▶ _Problem to solve_
Print the records below word for word, beginning with the first line and ending once the line containing "COURIER_WRITE (R423): the" is printed.

——————

/-! ### Courier commands (R423, R424) -/

/-- The asker of a command that carries no session: it is taken as authorised. -/
def authorised : Asker := { session := 0, role := 4, head := [] }

/-- COURIER_WRITE (R423): the value as bytes, through alias `al`, to group `g`. -/
def execCourierWrite (al : Fin 64) (g : Fin 32) (data : Bytes) (s : State) : Host.Outcome State Fault Refusal :=
  s.serve (fun d => d.writeObj authorised (el (at' Obj.COURIER_WRITE al) (g.val + 1)) data)

/-- COURIER_CANCEL (R424). -/
def execCourierCancel (g : Fin 32) (s : State) : Host.Outcome State Fault Refusal := s.serve (fun d => d.courierCancel g 1)

end Sys2Proof.Machine
end

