-- ==== Sys2Proof/Machine/Step.lean ====
section
/-! DEFINITION. The step of the block: the command at the front of the queue has its effect; with an empty queue the block idles. -/

namespace Sys2Proof.Machine

/-- The effect of the first waiting command on the state whose queue holds the rest; on an empty queue nothing happens (log entry 1: time
passes by commands). -/
def step (s : State) : Host.Outcome State Fault Refusal :=
  match s.pending with
  | [] => .next s
  | c :: rest => exec c { s with pending := rest }

/-- The state with the command that a word spells at the front of its queue; unchanged where the word spells none. -/
def State.withFetchWord (s : State) (nbits w : Nat) : State :=
  match decodeTableWord nbits w with
  | none => s
  | some c => { s with pending := c :: s.pending }

end Sys2Proof.Machine
end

——————

▶ _Expected answer_
/-! ### Courier commands (R423, R424) -/

/-- The asker of a command that carries no session: it is taken as authorised. -/
def authorised : Asker := { session := 0, role := 4, head := [] }

/-- COURIER_WRITE (R423): the value as bytes, through alias `al`, to group `g`. -/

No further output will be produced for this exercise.